А сейчас я сижу на низкой скамеечке и смотрю на огненные звёзды, которые сыплются в поддувало и медленно, нехотя гаснут в тёмной золе… Смотрю на гаснущие звёзды и мечтаю… А все мечты в детстве начинались с одного и того же – несбыточного, воистину сказочного «если бы»: «Если бы у меня был папа…»
Если бы у меня был папа…
На самом деле он был. Но жил далеко – в другом городе. Я его видела всего один раз…
Первое воспоминание об отце. Человек в белом, грустный, красивый, отрешенно смотрит в тёмное окно… Я дома одна. Уже давно он стоит молча у окна и ждёт маму. Высокий, красивый, очень похожий на сказочного принца. Не помню, что он сказал мне, когда вошёл в дом. Но, наверное, всё же что-то сказал, а иначе откуда я узнала, что этот незнакомый мужчина – мой отец? Не помню ни поцелуев, ни радостных объятий, без которых я не представляла себе встречу с отцом. Не помню, о чём он говорил со мной. Помню лишь долгое молчание.

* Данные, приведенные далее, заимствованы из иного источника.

/-- Every way a field's two bytes can be read, in the order of the checks that come before `checkField` (R85). -/
theorem parseField_cases (use : Use) (i strings : Nat) (t c : Byte) :
    (128 ≤ t.toNat ∧ parseField use i strings t c = .error (fieldUsage .reservedBit i)) ∨
    (¬ 128 ≤ t.toNat ∧ (10 < t.toNat % 16 ∨ t.toNat / 16 % 4 = 3) ∧
      parseField use i strings t c = .error (fieldUsage .reservedCode i)) ∨
    (¬ 128 ≤ t.toNat ∧ ∃ e sh, t.toNat % 16 = (etypeCode e).toNat ∧ t.toNat / 16 % 4 = (shapeCode sh).toNat ∧
      parseField use i strings t c = checkField use i strings ⟨e, sh, t.getLsbD 6, c⟩) := by
  unfold parseField
  by_cases reserved : t.getLsbD 7 = true
  · exact .inl ⟨(typeBits_reserved_iff t).mp reserved, if_pos reserved⟩
  · have clear := mt (typeBits_reserved_iff t).mpr reserved
    simp only [if_neg reserved]
    cases he : etypeOf (t.extractLsb' 0 4) with
    | none =>
      rw [etypeOf_eq_none_iff, typeBits_etype_toNat] at he
      exact .inr (.inl ⟨clear, .inl he, rfl⟩)
    | some e =>
      cases hsh : shapeOf (t.extractLsb' 4 2) with
      | none =>
        rw [shapeOf_eq_none_iff, typeBits_shape_toNat] at hsh
        exact .inr (.inl ⟨clear, .inr hsh, rfl⟩)
      | some sh =>
        refine .inr (.inr ⟨clear, e, sh, ?_, ?_, rfl⟩)
        · rw [← typeBits_etype_toNat, eq_etypeCode_of_etypeOf _ e he]
        · rw [← typeBits_shape_toNat, eq_shapeCode_of_shapeOf _ sh hsh]

/-- A field that passes its checks is a STRING exactly when its type byte says so. -/
theorem parseField_ok_isString (use : Use) (i strings : Nat) (t c : Byte) (f : Field)
    (h : parseField use i strings t c = .ok f) : f.shape = .string ↔ t.toNat / 16 % 4 = 2 := by
  obtain ⟨-, hp⟩ | ⟨-, -, hp⟩ | ⟨-, e, sh, -, shape, hp⟩ := parseField_cases use i strings t c
  · simp [hp] at h
  · simp [hp] at h
  · rw [checkField_ok _ _ _ _ _ (hp.symm.trans h), shape, shapeCode_eq_two_iff]

/-! ## The first failing check -/

/-- What the host reads of a validation that fails: the code of the error and its ERR_INFO. -/
def usageRead {α : Type} : Except BlockError α → Option (Byte × Nat)
  | .ok _ => none
  | .error e => some (e.code, e.info.toNat)

/-- R85's `SUBCODE | FIELD << 8` under the code of USAGE. -/
def usageWord (u : Nat × Nat) : Byte × Nat := (0x05, u.1 + u.2 * 256)

theorem usageRead_usage {α : Type} (cause : UsageCause) (field : Byte) :
    usageRead (.error (.usage cause field) : Except BlockError α) =
      some (usageWord (cause.code.toNat, field.toNat)) := by
  have high : (0#16 ++ field).toNat = field.toNat := by
    rw [BitVec.toNat_append, BitVec.toNat_ofNat, Nat.zero_mod, Nat.zero_shiftLeft, Nat.zero_or]
  have info : (BlockError.usage cause field).info.toNat = cause.code.toNat + field.toNat * 256 := by
    rw [BlockError.info, BitVec.toNat_append, ← Nat.shiftLeft_add_eq_or_of_lt cause.code.isLt, high, Nat.shiftLeft_eq,
      Nat.add_comm]
  rw [usageRead, info]
  rfl

theorem usageRead_fieldUsage {α : Type} (cause : UsageCause) (i : Nat) (hi : i < 256) :
    usageRead (.error (fieldUsage cause i) : Except BlockError α) = some (usageWord (cause.code.toNat, i)) := by
  rw [fieldUsage, usageRead_usage, BitVec.toNat_ofNat, Nat.mod_eq_of_lt hi]

/-- The checks of field `i` fail where R85, read from its two bytes, says that the first of them fails. -/
theorem usageRead_parseField (use : Use) (bytes : List Byte) (i strings : Nat) (hi : i < 256)
    (counted : 0 < strings ↔ ∃ j ∈ List.range i, rawShape bytes j = 2) :
    usageRead (parseField use i strings (bytes.getD (2 + 2 * i) 0) (bytes.getD (3 + 2 * i) 0)) =
      (fieldSubcode use bytes i).map fun sub => usageWord (sub, i) := by
  have shapeEq : rawShape bytes i = (bytes.getD (2 + 2 * i) 0).toNat / 16 % 4 := rfl
  have countZero (c : Byte) : c.toNat = 0 ↔ c = 0 := (BitVec.toNat_eq (y := 0)).symm
  unfold fieldSubcode
  simp only [← counted, shapeEq]
  generalize bytes.getD (2 + 2 * i) 0 = t
  generalize bytes.getD (3 + 2 * i) 0 = c
  obtain ⟨reserved, hp⟩ | ⟨clear, code, hp⟩ | ⟨clear, e, sh, etype, shape, hp⟩ := parseField_cases use i strings t c
  · rw [hp, if_pos reserved, usageRead_fieldUsage _ _ hi]
    rfl
  · rw [hp, if_neg clear, if_pos code, usageRead_fieldUsage _ _ hi]
    rfl
  · have legalCode : ¬ (10 < (etypeCode e).toNat ∨ (shapeCode sh).toNat = 3) := by
      simp [etypeCode_le, shapeCode_ne_three]
    have one_lt_succ : strings + 1 > 1 ↔ 0 < strings := by omega
    rw [hp, checkField]
    simp only [etype, shape, if_neg clear, if_neg legalCode, ← typeBits_fold_iff, ne_eq, countZero, etypeCode_eq_zero_iff,
      etypeCode_eq_two_iff, seven_lt_etypeCode_iff, shapeCode_eq_zero_iff, shapeCode_eq_one_iff, shapeCode_eq_two_iff,
      one_lt_succ]
    split_ifs
    any_goals exact usageRead_fieldUsage _ _ hi
    rfl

И его грустный, отрешенный взгляд, обращенный не на меня, так долго ждавшую его, а в вечернее окно, которое медленно наливалось летним сумраком, пока не стало вовсе чёрным, отразив в своей глубине человека в белом…
Он стоял, погружённый в свои взрослые невесёлые думы, а я – с ненасытной жадностью вбирала в себя его образ.
Он ушёл, так и не дождавшись ни мамы, ни бабушки. Ушёл, ничего не сказав мне на прощанье (или я не запомнила его слов?), но поселив в моём сердце страстную мечту о нём – таком прекрасном, и таком далёком…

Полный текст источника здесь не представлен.